Since an Armourer makes his living selling "garments" to wear for protection in battle, those who produced harder, better protecting armours would garner the lion's share of business, and if a particular armourer was able to do this consistently then one can bet this was not by accident, that a process or processes were known to them which would improve the hardness and toughness of the armour they made. According to the author of this article, that process controllable by the armourer was heat treating.

Quote:
To harden steel, one needs to bring it above a critical temperature (usually a bright orange heat) for a certain amount of time and then cool it sufficiently fast, or quench it, to lock the crystalline structure in a form not usually created by a slower cooling process. Pure or wrought iron, a Ferrite crystalline structure, will not harden when quenched, and the majority of armor tested up to now have some form of heat treatment done to them. This indicates that the armorers tried to maximize their materials' qualities and it was the inconsistency of material and difficulty in controlling the process that separated the so-so from the masterful in creating hardened armors.


Quote:
There are a couple of different methods one can use to attempt a quench. The full quench is where the steel is quickly cooled, creating a transformation to a 'Martensite structure' as fully as possible. This results in the steel being as hard as it can be and usually requires a quench in water for the materials it to achieve this state. This Martensite structure is a solid solution of carbon in iron which possess a distorted crystalline structure, this needs to be tempered to relieve stress and reduce some of the hardness by allowing some carbon to come out of the solution as iron carbide. A piece fully hardened could be tempered by heating to about 150°C to 260°C (300°F-500°F), to reduce brittleness and avoid cracking and breaks under use, by "relaxing" the martensite structure. The slack quench uses a slower quenching medium than water, such as brine, oil, boiling water, or some combination of materials which slows the cooling and results in a combined structure of Martensite and other constituents such as Bainite and Pearlite. Materials treated in this way will be harder than an air cooled item but not in need of a temper for performance as armor or a tool. This is the method used by the majority of armor makers. Interrupted, or timed quench is also a technique that was sometimes used. The item would be withdrawn from the quench medium before being fully cooled and the internal heat left in the item would temper the piece to some degree. The interrupted and delayed quenches are also called "slack quenching" today.
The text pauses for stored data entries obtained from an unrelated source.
/-! ### Every step -/

/-- No command takes memory out of canonical form. -/
theorem exec_keeps (i : Instr) (s : State) : KeepsMemory s (exec i s) := by
  cases i with
  | nop pk => exact execNop_keeps pk _
  | fence pk => exact execFence_keeps pk _
  | pickSet pk => exact execPickSet_keeps pk _
  | timeRead pk => exact execTimeRead_keeps pk _
  | memCopy pk => exact execMemCopy_keeps pk _
  | memFill pk => exact execMemFill_keeps pk _
  | yarnLoad pk => exact execYarnLoad_keeps pk _
  | yarnStore pk => exact execYarnStore_keeps pk _
  | memRetrain pk => exact execMemRetrain_keeps pk _
  | accBegin pk => exact execAccBegin_keeps pk _
  | accMatmul pk => exact execAccMatmul_keeps pk _
  | accReadout pk => exact execAccReadout_keeps pk _
  | accExportWide pk => exact execAccExportWide_keeps pk _
  | accImportWide pk => exact execAccImportWide_keeps pk _
  | accDiscard pk => exact execAccDiscard_keeps pk _
  | vecLoad pk => exact execVecLoad_keeps pk _
  | vecRun pk => exact execVecRun_keeps pk _
  | redTopk pk => exact execRedTopk_keeps pk _
  | redMaxmin pk => exact execRedMaxmin_keeps pk _
  | redCensus pk => exact execRedCensus_keeps pk _
  | warpFwdSet pk => exact execWarpFwdSet_keeps pk _
  | routeSet pk => exact execRouteSet_keeps pk _
  | bktReduce pk => exact execBktReduce_keeps pk _
  | bktGather pk => exact execBktGather_keeps pk _
  | bktDigestRead pk => exact execBktDigestRead_keeps pk _
  | linkReset pk => exact execLinkReset_keeps pk _
  | updRun pk => exact execUpdRun_keeps pk _
  | updMicroLoad pk => exact execUpdMicroLoad_keeps pk _
  | bobConvert pk => exact execBobConvert_keeps pk _
  | bobGather pk => exact execBobGather_keeps pk _
  | bobScatterAdd pk => exact execBobScatterAdd_keeps pk _
  | stateSet pk => exact execStateSet_keeps pk _
  | stateRead pk => exact execStateRead_keeps pk _
  | censusClear pk => exact execCensusClear_keeps pk _
  | censusRead pk => exact execCensusRead_keeps pk _
  | stepBegin pk => exact execStepBegin_keeps pk _
  | stepPrepare pk => exact execStepPrepare_keeps pk _
  | stepCommit pk => exact execStepCommit_keeps pk _
  | stepAbort pk => exact execStepAbort_keeps pk _
  | stepUndo pk => exact execStepUndo_keeps pk _
  | twinSet pk => exact execTwinSet_keeps pk _
  | shadowBegin pk => exact execShadowBegin_keeps pk _
  | shadowEnd pk => exact execShadowEnd_keeps pk _
  | weaveSend pk => exact execWeaveSend_keeps pk _
  | weaveRecv pk => exact execWeaveRecv_keeps pk _
  | regRead pk => exact execRegRead_keeps pk _
  | regWrite pk => exact keepsMemory_onSys fun p _ h => writeCommand_canonical p pk h
  | lockAcquire pk => exact execLockAcquire_keeps pk _
  | lockRenew pk => exact execLockRenew_keeps pk _
  | lockRelease pk => exact execLockRelease_keeps pk _
  | fwQuery pk => exact execFwQuery_keeps pk _
  | unitReset pk => exact execUnitReset_keeps pk _
  | hsHandover pk => exact execHsHandover_keeps pk _
  | attest pk => exact execAttest_keeps pk _
  | measureRead pk => exact execMeasureRead_keeps pk _
  | fuseDebugOff pk => exact execFuseDebugOff_keeps pk _
  | ctrConfig pk => exact execCtrConfig_keeps pk _
  | ctrRead pk => exact execCtrRead_keeps pk _
  | traceConfig pk => exact execTraceConfig_keeps pk _
  | traceTrigger pk => exact execTraceTrigger_keeps pk _
  | watchSet pk => exact execWatchSet_keeps pk _
  | evlogRead pk => exact execEvlogRead_keeps pk _
  | lifeRead pk => exact execLifeRead_keeps pk _
  | burlerSet pk => exact execBurlerSet_keeps pk _
  | mendRead pk => exact execMendRead_keeps pk _
  | steplogRead pk => exact execSteplogRead_keeps pk _
  | ckptStream pk => exact execCkptStream_keeps pk _
  | shutdownRequest pk => exact keepsMemory_onSys fun p _ h => writeOf_canonical _ _ pk p h
  | collSelfWrite pk => exact keepsMemory_onSys fun p _ h => writeOf_canonical _ _ pk p h
  | runaheadDisable pk => exact keepsMemory_onSys fun p _ h => writeOf_canonical _ _ pk p h
  | creelModeSet pk => exact keepsMemory_onSys fun p _ h => writeOf_canonical _ _ pk p h
  | traceRpWrite pk => exact keepsMemory_onSys fun p _ h => writeOf_canonical _ _ pk p h
  | vld n h => exact keepsMemory_vecRow fun k y hy => by rwa [loadLanes_listed]
  | vst n h => exact keepsMemory_vecRow fun k _ hy => storeLanes_canonical k _ hy
  | vgather n h => exact keepsMemory_vecRow fun k y hy => by rwa [loadLanes_listed]
  | vscatter n h => exact execVscatter_keeps n h _
  | vscatadd n h => exact execVscatadd_keeps n h _
  | vadd n h => exact keepsMemory_sameState fun k y => laneOp_mem k _ y
  | vsub n h => exact keepsMemory_sameState fun k y => laneOp_mem k _ y
  | vmul n h => exact keepsMemory_sameState fun k y => laneOp_mem k _ y
  | vfma n h => exact keepsMemory_sameState fun k y => floatOp_mem k _ y
  | vdiv n h => exact keepsMemory_sameState fun k y => floatOp_mem k _ y
  | vsqrt n h => exact keepsMemory_sameState fun k y => floatOp_mem k _ y
  | vmin n h => exact keepsMemory_sameState fun k y => laneOp_mem k _ y
  | vmax n h => exact keepsMemory_sameState fun k y => laneOp_mem k _ y
  | vand n h => exact keepsMemory_sameState fun k y => laneOp_mem k _ y
  | vor n h => exact keepsMemory_sameState fun k y => laneOp_mem k _ y
  | vxor n h => exact keepsMemory_sameState fun k y => laneOp_mem k _ y
  | vshl n h => exact keepsMemory_sameState fun k y => laneOp_mem k _ y
  | vshr n h => exact keepsMemory_sameState fun k y => laneOp_mem k _ y
  | vcmp n h => exact execVcmp_keeps n h _
  | vsel n h => exact execVsel_keeps n h _
  | vcvt n h => exact execVcvt_keeps n h _
  | vredsum n h => exact execVredsum_keeps n h _
  | vredmax n h => exact keepsMemory_sameState fun k y => redExtreme_mem true k y
  | vredmin n h => exact keepsMemory_sameState fun k y => redExtreme_mem false k y
  | vwld n h => exact execVwld_keeps n h _
  | vwadd n h => exact execVwadd_keeps n h _
  | vwst n h => exact execVwst_keeps n h _
  | sadd n h => exact keepsMemory_sameState fun _ _ => rfl
  | smovi n h => exact keepsMemory_sameState fun _ _ => rfl
  | slane n h => exact keepsMemory_sameState fun _ _ => rfl
  | br n h => exact keepsMemory_sameState fun _ _ => rfl
  | bnz n h => exact execBnz_keeps n h _
  | vBarrier n h => exact keepsMemory_sameState fun _ _ => rfl
  | vBarrierRelease n => exact execVBarrierRelease_keeps n _
  | vEnd n h => exact keepsMemory_sameState fun _ _ => rfl
  | threadSwitch e h granule => exact execThreadSwitch_keeps e h granule _
  | fadd die => exact keepsMemory_microRow fun _ _ _ _ _ h => h
  | fsub die => exact keepsMemory_microRow fun _ _ _ _ _ h => h
  | fmul die => exact keepsMemory_microRow fun _ _ _ _ _ h => h
  | fdiv die => exact keepsMemory_microRow fun _ _ _ _ _ h => h
  | fsqrt die => exact keepsMemory_microRow fun _ _ _ _ _ h => h
  | fmin die => exact keepsMemory_microRow fun _ _ _ _ _ h => h
  | fmax die => exact keepsMemory_microRow fun _ _ _ _ _ h => h
  | fneg die => exact keepsMemory_microRow fun _ _ _ _ _ h => h
  | fabs die => exact keepsMemory_microRow fun _ _ _ _ _ h => h
  | fsign die => exact keepsMemory_microRow fun _ _ _ _ _ h => h
  | fscale die => exact keepsMemory_microRow fun _ _ _ _ _ h => h
  | fsel die => exact keepsMemory_microRow fun _ _ _ _ _ h => h
  | fmov die => exact keepsMemory_microRow fun _ _ _ _ _ h => h
  | microEnd die => exact execMicroEnd_keeps die _
  | sessionOpen f => exact keepsMemory_onSys fun _ _ hy => onSessionFrame_canonical (fun z hz => by rwa [openFrame_mem]) hy
  | sessionForceEnd svc => exact execSessionForceEnd_keeps svc _
  | sessionResume f => exact execSessionResume_keeps f _
  | sessionClose f => exact execSessionClose_keeps f _
  | sessionLapse svc => exact execSessionLapse_keeps svc _
  | creelWrite f => exact execCreelWrite_keeps f _
  | keepalive f => exact execKeepalive_keeps f _
  | keepaliveSend k => exact execKeepaliveSend_keeps k _
  | frameResend svc seq => exact execFrameResend_keeps svc seq _
  | droppedFrame f => exact execDroppedFrame_keeps f _
  | creelStatus => exact execCreelStatus_keeps _
  | replyFlush svc => exact execReplyFlush_keeps svc _
  | packetRead => exact execPacketRead_keeps _
  | stall creel lane => exact execStall_keeps creel lane _
  | commandCompletion creel lane => exact execCommandCompletion_keeps creel lane _
  | lockExpired k => exact execLockExpired_keeps k _
  | pick f => exact execPick_keeps f _
  | pickInEdge => exact execPickInEdge_keeps _
  | pickAdvance => exact keepsMemory_onSys fun _ y hy => by rwa [nextAdvance_mem]
  | pickEcho => exact execPickEcho_keeps _
  | ctrSample set => exact execCtrSample_keeps set _
  | arbitrationRound a arrivals withdrawn => exact execArbitrationRound_keeps a arrivals withdrawn _
  | preemption a r doneBeats => exact execPreemption_keeps a r doneBeats _
  | dramRead granule source wrong => exact execDramRead_keeps granule source wrong _
  | dramWrite granule mask data => exact execDramWrite_keeps granule mask data _
  | kill n granule => exact execKill_keeps n granule _
  | writeComplete granule => exact execWriteComplete_keeps granule _
  | runaheadRead n wrong => exact execRunaheadRead_keeps n wrong _
  | granuleConsume u => exact execGranuleConsume_keeps u _
  | slotFree e h => exact execSlotFree_keeps e h _
  | scrubRead stack wrong => exact execScrubRead_keeps stack wrong _
  | memRetrainDone ok pause => exact execMemRetrainDone_keeps ok pause _
  | unitFailure cls inst => exact execUnitFailure_keeps cls inst _
  | endingStart n t r => exact execEndingStart_keeps n t r _
  | bucketConversionDone tag => exact execBucketConversionDone_keeps tag _
  | bucketPacket port m => exact keepsMemory_onSys fun _ _ h => bucketMsg_canonical port m _ h
  | heldPartialRelease tag => exact execHeldPartialRelease_keeps tag _
  | twinHalfSum port m => exact keepsMemory_onSys fun _ _ h => bucketMsg_canonical port m _ h
  | shardFinal tag => exact execShardFinal_keeps tag _
  | bucketResend tag => exact execBucketResend_keeps tag _
  | gatherPacket port m => exact keepsMemory_onSys fun _ _ h => bucketMsg_canonical port m _ h
  | latenessExpiry tag => exact keepsMemory_onSys fun _ _ hy => onBucket_canonical (fun b r z hz => by rwa [checkWindow_mem]) hy
  | twinCopyRequest port m => exact execTwinCopyRequest_keeps port m _
  | twinCopyAnswer port m => exact execTwinCopyAnswer_keeps port m _
  | warpForward port m => exact execWarpForward_keeps port m _
  | remoteWrite port m => exact execRemoteWrite_keeps port m _
  | linkPacket port e => exact execLinkPacket_keeps port e _
  | identityFrame port m => exact execIdentityFrame_keeps port m _
  | portUp port m => exact execPortUp_keeps port m _
  | portFault port c => exact execPortFault_keeps port c _
  | portDown port => exact execPortDown_keeps port _
  | laneEqualization port => exact execLaneEqualization_keeps port _
  | prepareDigest => exact execPrepareDigest_keeps _
  | prepareMessage port m => exact execPrepareMessage_keeps port m _
  | commitStart => exact execCommitStart_keeps _
  | weavePacket port m => exact execWeavePacket_keeps port m _
  | ckptData port m => exact keepsMemory_onSys fun _ _ hy => onCkpt_canonical (fun x b _ hz => takeData_canonical x b hz) hy
  | ckptEnd port m => exact execCkptEnd_keeps port m _
  | burlerSlice die wantsTile => exact execBurlerSlice_keeps die wantsTile _
  | burlerTestDone die part digest expected => exact execBurlerTestDone_keeps die part digest expected _
  | mendDone die pass => exact execMendDone_keeps die pass _
  | imageBegin f => exact execImageBegin_keeps f _
  | imageData f => exact execImageData_keeps f _
  | imageEnd f => exact execImageEnd_keeps f _
  | imageAbort f => exact execImageAbort_keeps f _
  | hsFault h => exact execHsFault_keeps h _
  | takeover => exact execTakeover_keeps _
  | standbyReady bad => exact execStandbyReady_keeps bad _
  | thermalSample die r => exact execThermalSample_keeps die r _
  | lifeSample vcore => exact execLifeSample_keeps vcore _
  | hoursTick => exact execHoursTick_keeps _
  | perstNAssert ns => exact execPerstNAssert_keeps ns _
  | perstNRelease hs0 hs1 => exact execPerstNRelease_keeps hs0 hs1 _
  | bootStage1 failing badA badB => exact execBootStage1_keeps failing badA badB _
  | vauxRise => exact execVauxRise_keeps _
  | shdnReqN ns => exact execShdnReqN_keeps ns _
  | smbVersion => exact keepsMemory_smb _ s
  | smbStatus => exact keepsMemory_smb _ s
  | smbHottestLogic => exact keepsMemory_smb _ s
  | smbHottestDram => exact keepsMemory_smb _ s
  | smbHottestOther => exact keepsMemory_smb _ s
  | smbDieLogicTemp d => exact keepsMemory_smb _ s
  | smbStackTemp d => exact keepsMemory_smb _ s
  | smbVcore d => exact keepsMemory_smb _ s
  | smbIdent => exact keepsMemory_smb _ s
  | smbLife => exact keepsMemory_smb _ s
  | smbAlertResponse => exact execSmbAlertResponse_keeps _
  | traceDrain u => exact execTraceDrain_keeps u _
  | traceGap u => exact execTraceGap_keeps u _
  | traceWindowEnd => exact execTraceWindowEnd_keeps _
  | portTraining l => exact execPortTraining_keeps l _
  | linkResetTimeout => exact execLinkResetTimeout_keeps _
  | unitReportsReady standby die => exact execUnitReportsReady_keeps standby die _
  | readyTimeExpiry standby die => exact execReadyTimeExpiry_keeps standby die _
  | writesCompleteReport port m => exact execWritesCompleteReport_keeps port m _
  | vauxLoss => exact keepsMemory_onSys fun _ y _ => afterReset_canonical false y
  | testAccessPort ti => exact execTestAccessPort_keeps ti _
The author then points out that the processes involved in the production of the raw material and the hardening by the armourer were experiential processes, the mastery of which would have bordered on the magical since the real, scientific processes the metals were undergoing were not understood in the same way we "understand"them today. The results therefore would have been hit or miss and, as the author points out, ran the gamut of achievable results. The stats I found most interesting here were the relative hardnesses achieved by actual period pieces shown in the quote below;

Quote:

The results of heat treating ran the full spectrum of achievable results. Many munitions armors were iron or unhardened steel, while even some of the early examples of plate armor pieces were achieving 75-430 VPH (less than 6-44 Rc). The Pembridge helm (bef. 1375) testing at 430 VPH on the surface and the Küssnach Coat of Plates(c. 1352) Item No. LM 13367 in the Swiss National Museum, Zürich averaging 390 VPH (about 40 Rc). The Braybrook Helm (bef. 1405)Royal Armories No. AL.30 with less than .1% carbon and left without heat treating, averages 108 VPH.2

Later in the 15th and 16th C. armorers achieved more consistent results, such as the Helmshmied family of armorers in Augsburg who between c.1480 and 1551 averaged 240-441 VPH (20.3-44 Rc) on 17 items of their work sampled.4 Lorenz Helmschmied created one of the most consistent and well hardened pieces yet tested in an Armet (c. 1492), No. 66 Churburg which averaged 525 VPH (abt. 50 Rc).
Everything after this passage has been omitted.